[Start of section]

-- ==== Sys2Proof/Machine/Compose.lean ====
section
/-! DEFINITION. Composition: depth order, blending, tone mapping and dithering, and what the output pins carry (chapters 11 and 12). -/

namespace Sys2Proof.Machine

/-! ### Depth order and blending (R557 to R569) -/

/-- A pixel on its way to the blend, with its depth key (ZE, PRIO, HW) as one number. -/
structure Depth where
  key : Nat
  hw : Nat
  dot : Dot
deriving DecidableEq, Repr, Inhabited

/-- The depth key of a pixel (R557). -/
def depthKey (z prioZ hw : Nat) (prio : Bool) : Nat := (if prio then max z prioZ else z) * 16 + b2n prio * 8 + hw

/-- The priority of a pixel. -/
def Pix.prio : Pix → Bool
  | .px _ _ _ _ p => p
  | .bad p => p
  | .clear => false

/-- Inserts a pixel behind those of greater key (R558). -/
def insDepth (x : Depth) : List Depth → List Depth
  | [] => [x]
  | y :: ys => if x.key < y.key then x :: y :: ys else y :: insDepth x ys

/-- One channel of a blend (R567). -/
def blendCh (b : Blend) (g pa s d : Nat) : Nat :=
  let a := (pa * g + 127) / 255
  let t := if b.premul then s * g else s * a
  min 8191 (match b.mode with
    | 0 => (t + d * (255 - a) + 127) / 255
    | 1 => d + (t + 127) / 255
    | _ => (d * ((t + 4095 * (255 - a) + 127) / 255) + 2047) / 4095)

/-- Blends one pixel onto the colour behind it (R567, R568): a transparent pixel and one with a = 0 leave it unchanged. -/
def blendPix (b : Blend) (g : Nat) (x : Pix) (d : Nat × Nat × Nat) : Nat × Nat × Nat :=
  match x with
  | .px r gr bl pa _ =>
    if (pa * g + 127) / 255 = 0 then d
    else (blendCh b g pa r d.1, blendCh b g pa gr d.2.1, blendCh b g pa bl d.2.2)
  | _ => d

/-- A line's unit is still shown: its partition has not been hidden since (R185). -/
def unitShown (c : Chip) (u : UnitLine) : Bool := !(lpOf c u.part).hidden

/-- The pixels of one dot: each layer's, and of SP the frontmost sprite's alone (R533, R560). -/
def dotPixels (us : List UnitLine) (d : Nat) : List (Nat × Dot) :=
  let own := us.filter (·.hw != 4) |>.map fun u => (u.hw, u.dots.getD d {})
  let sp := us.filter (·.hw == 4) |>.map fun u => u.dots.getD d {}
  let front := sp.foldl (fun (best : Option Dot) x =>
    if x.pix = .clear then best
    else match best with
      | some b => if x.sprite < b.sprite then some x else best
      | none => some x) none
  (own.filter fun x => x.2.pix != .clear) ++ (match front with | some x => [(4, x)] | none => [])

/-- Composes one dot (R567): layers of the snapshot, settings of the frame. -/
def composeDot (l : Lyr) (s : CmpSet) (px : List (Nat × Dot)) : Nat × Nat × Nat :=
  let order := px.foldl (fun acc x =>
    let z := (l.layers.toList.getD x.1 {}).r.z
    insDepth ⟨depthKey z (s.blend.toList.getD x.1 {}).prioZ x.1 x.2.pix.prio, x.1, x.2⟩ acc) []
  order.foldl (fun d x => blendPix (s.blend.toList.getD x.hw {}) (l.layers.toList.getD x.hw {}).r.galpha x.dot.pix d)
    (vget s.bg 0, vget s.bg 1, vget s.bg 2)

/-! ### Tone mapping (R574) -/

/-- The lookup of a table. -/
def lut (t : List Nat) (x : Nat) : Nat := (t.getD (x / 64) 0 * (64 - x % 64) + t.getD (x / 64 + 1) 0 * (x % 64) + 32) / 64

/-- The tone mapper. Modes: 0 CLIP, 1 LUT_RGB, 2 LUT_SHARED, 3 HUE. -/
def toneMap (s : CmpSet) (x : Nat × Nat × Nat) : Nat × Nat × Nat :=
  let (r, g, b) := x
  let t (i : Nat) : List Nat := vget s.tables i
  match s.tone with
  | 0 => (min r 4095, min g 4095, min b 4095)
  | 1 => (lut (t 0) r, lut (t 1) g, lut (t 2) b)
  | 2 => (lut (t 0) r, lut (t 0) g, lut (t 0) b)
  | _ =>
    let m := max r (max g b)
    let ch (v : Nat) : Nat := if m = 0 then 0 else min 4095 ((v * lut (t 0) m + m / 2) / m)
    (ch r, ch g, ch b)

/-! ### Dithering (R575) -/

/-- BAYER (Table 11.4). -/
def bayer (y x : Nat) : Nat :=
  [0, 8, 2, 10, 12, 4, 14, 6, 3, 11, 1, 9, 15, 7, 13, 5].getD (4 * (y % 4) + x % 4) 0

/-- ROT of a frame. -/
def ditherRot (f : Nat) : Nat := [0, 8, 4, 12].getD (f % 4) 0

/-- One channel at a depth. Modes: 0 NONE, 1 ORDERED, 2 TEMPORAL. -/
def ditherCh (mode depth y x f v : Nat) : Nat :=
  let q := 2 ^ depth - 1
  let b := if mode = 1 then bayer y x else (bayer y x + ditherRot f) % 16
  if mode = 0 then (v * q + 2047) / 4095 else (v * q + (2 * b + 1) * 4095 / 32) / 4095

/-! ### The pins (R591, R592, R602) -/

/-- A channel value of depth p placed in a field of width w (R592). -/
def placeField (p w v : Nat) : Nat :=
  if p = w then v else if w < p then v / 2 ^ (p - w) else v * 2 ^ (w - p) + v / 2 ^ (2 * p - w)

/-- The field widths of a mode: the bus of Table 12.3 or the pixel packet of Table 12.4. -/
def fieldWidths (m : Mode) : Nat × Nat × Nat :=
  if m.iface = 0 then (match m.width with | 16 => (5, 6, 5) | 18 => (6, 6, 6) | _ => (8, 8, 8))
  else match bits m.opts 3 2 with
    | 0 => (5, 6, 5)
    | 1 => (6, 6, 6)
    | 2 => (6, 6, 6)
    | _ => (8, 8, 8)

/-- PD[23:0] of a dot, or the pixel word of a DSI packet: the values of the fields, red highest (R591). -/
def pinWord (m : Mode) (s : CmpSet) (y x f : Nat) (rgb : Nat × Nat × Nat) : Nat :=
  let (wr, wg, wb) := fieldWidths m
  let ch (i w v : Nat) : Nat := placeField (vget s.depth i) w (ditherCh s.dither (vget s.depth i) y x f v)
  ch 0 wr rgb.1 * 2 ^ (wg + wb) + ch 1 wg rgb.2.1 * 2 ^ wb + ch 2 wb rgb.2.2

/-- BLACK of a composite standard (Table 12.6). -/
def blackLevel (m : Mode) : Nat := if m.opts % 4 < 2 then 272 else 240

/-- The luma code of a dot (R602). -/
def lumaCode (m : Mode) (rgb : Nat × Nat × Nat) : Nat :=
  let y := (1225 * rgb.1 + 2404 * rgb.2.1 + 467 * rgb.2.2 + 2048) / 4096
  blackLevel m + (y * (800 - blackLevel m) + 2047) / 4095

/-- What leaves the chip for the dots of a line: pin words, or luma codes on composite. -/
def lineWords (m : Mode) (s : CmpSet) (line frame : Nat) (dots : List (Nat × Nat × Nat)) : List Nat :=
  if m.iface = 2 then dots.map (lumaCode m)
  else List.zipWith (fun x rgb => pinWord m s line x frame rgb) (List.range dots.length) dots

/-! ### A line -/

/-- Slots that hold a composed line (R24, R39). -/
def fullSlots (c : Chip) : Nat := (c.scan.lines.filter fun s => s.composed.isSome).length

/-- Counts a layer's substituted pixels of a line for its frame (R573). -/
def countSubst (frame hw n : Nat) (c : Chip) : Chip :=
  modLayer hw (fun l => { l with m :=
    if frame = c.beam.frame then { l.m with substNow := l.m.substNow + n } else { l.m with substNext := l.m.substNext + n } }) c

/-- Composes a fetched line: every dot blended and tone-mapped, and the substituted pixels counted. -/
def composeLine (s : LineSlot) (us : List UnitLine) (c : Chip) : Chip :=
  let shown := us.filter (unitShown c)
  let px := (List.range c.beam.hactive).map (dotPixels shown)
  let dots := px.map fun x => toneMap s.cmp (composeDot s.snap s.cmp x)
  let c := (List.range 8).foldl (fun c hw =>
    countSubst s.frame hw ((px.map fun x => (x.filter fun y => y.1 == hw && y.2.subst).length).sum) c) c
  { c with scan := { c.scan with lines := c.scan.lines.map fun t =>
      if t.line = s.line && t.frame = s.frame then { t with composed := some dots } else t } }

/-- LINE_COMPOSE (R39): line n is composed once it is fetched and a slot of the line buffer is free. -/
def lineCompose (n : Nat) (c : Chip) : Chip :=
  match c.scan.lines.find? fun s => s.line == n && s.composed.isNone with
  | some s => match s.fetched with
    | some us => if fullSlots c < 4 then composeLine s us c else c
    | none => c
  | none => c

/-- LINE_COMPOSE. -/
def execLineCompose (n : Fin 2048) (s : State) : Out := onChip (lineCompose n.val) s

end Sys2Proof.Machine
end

[End of section]
[Start of section]

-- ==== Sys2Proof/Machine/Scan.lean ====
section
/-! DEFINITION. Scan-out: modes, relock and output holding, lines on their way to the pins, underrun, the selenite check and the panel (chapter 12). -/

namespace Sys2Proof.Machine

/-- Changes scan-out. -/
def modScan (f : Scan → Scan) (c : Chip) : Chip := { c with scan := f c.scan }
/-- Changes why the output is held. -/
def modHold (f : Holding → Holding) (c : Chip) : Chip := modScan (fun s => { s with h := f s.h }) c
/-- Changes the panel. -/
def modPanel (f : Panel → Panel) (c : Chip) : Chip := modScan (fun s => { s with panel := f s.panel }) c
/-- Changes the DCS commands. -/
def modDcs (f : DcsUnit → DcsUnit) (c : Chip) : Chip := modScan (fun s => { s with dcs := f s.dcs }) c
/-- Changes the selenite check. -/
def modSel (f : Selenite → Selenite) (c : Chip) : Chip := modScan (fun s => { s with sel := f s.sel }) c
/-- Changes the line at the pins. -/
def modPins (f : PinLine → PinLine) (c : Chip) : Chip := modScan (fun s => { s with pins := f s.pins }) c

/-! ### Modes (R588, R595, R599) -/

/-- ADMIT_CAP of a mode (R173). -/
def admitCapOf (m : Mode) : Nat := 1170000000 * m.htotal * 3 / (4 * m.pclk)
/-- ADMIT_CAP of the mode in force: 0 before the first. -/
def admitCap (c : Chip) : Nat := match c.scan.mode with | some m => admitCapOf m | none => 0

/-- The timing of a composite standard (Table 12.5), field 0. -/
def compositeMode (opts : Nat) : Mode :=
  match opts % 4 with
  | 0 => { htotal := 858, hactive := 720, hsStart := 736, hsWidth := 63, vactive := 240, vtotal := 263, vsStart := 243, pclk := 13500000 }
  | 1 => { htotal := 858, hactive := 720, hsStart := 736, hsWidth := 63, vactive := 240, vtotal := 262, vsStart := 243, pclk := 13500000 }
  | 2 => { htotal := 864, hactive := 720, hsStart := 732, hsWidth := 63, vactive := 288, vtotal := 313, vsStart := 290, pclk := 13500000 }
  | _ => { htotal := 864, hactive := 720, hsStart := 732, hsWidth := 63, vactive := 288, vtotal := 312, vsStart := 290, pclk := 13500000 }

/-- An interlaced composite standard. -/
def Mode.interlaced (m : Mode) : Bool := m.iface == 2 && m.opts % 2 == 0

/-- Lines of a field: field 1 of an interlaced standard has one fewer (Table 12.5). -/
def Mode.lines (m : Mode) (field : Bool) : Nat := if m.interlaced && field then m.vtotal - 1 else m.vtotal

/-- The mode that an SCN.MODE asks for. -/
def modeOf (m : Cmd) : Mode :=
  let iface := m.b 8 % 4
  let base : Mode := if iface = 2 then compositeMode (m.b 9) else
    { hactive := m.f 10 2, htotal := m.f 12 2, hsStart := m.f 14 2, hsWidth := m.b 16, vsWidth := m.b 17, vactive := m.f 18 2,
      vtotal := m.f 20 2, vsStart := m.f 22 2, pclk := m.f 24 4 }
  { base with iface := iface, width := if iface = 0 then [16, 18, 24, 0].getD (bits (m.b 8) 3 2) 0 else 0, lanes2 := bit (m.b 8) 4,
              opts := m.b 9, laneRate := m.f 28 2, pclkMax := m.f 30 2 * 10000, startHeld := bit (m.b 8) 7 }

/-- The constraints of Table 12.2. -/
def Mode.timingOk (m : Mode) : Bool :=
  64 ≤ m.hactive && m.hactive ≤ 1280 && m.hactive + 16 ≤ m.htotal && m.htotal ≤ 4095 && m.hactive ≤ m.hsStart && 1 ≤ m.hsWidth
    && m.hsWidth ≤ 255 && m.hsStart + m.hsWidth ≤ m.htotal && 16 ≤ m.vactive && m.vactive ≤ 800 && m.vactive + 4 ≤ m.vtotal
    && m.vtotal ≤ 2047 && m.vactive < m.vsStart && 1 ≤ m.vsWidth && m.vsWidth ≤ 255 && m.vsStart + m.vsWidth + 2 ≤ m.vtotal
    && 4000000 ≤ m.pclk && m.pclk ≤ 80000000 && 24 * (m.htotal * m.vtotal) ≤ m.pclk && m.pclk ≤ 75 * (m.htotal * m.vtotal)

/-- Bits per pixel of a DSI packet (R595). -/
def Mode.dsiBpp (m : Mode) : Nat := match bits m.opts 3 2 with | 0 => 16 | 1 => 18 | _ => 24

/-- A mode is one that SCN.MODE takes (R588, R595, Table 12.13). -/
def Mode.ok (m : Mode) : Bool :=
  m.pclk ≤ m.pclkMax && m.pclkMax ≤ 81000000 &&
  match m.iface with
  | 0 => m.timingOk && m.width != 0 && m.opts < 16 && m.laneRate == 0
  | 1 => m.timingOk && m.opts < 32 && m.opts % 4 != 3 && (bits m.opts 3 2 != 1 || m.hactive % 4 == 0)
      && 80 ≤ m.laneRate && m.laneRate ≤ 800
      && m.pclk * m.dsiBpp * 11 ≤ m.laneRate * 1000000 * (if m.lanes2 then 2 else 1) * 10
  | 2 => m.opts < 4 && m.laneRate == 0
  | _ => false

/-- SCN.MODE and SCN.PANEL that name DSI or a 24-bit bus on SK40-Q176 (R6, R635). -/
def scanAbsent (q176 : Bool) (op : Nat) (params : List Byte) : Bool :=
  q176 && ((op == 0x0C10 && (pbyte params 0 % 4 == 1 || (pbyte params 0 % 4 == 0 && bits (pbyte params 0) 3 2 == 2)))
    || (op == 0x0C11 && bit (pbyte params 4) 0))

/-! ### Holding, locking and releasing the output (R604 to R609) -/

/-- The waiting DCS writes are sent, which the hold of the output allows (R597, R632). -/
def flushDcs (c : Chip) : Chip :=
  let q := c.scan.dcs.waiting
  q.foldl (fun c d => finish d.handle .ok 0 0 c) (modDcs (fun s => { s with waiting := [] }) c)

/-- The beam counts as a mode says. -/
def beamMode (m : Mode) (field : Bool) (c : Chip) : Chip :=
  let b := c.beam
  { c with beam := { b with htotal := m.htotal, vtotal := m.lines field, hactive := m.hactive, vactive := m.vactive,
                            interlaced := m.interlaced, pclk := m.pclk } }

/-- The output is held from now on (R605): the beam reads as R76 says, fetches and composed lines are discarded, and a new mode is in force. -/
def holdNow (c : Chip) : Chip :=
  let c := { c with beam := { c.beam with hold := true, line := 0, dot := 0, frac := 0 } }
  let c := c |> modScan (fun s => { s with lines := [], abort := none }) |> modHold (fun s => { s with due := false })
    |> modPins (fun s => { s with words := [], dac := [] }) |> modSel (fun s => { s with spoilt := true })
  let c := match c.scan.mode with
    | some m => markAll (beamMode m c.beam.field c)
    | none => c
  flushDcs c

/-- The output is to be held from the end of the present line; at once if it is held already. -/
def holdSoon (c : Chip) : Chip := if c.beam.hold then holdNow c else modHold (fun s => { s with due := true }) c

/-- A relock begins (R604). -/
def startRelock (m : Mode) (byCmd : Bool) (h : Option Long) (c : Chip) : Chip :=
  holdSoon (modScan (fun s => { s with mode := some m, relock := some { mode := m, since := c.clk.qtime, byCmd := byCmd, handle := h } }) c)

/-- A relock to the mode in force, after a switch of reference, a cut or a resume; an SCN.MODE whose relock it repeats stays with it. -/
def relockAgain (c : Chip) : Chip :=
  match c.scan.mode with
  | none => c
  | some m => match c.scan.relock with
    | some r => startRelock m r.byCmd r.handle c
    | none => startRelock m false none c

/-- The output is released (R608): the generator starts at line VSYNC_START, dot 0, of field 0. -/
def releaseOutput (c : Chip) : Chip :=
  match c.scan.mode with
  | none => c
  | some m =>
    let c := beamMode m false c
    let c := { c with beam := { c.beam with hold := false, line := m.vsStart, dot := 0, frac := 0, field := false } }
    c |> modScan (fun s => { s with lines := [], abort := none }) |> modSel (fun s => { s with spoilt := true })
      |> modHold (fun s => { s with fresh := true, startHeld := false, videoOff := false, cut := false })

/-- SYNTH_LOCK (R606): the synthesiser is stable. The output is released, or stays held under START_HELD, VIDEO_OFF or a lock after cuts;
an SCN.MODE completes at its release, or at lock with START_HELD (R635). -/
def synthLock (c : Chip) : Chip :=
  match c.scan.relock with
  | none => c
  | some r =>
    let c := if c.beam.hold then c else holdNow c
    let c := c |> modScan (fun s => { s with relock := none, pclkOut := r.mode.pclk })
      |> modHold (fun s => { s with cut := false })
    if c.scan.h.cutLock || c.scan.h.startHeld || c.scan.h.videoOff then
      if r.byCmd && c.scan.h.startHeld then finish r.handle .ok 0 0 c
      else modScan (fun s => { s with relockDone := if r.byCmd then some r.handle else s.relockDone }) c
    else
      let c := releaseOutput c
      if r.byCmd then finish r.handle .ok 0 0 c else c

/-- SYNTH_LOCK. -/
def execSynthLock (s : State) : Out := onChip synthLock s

[End of section]

§ Task to complete
Give back exactly the lines above starting at the line where "m => match c.scan.relock with" appears and ending at the line where "field := false" appears, both included, with no other lines.

§ Task output
  | some m => match c.scan.relock with
    | some r => startRelock m r.byCmd r.handle c
    | none => startRelock m false none c

/-- The output is released (R608): the generator starts at line VSYNC_START, dot 0, of field 0. -/
def releaseOutput (c : Chip) : Chip :=
  match c.scan.mode with
  | none => c
  | some m =>
    let c := beamMode m false c
    let c := { c with beam := { c.beam with hold := false, line := m.vsStart, dot := 0, frac := 0, field := false } }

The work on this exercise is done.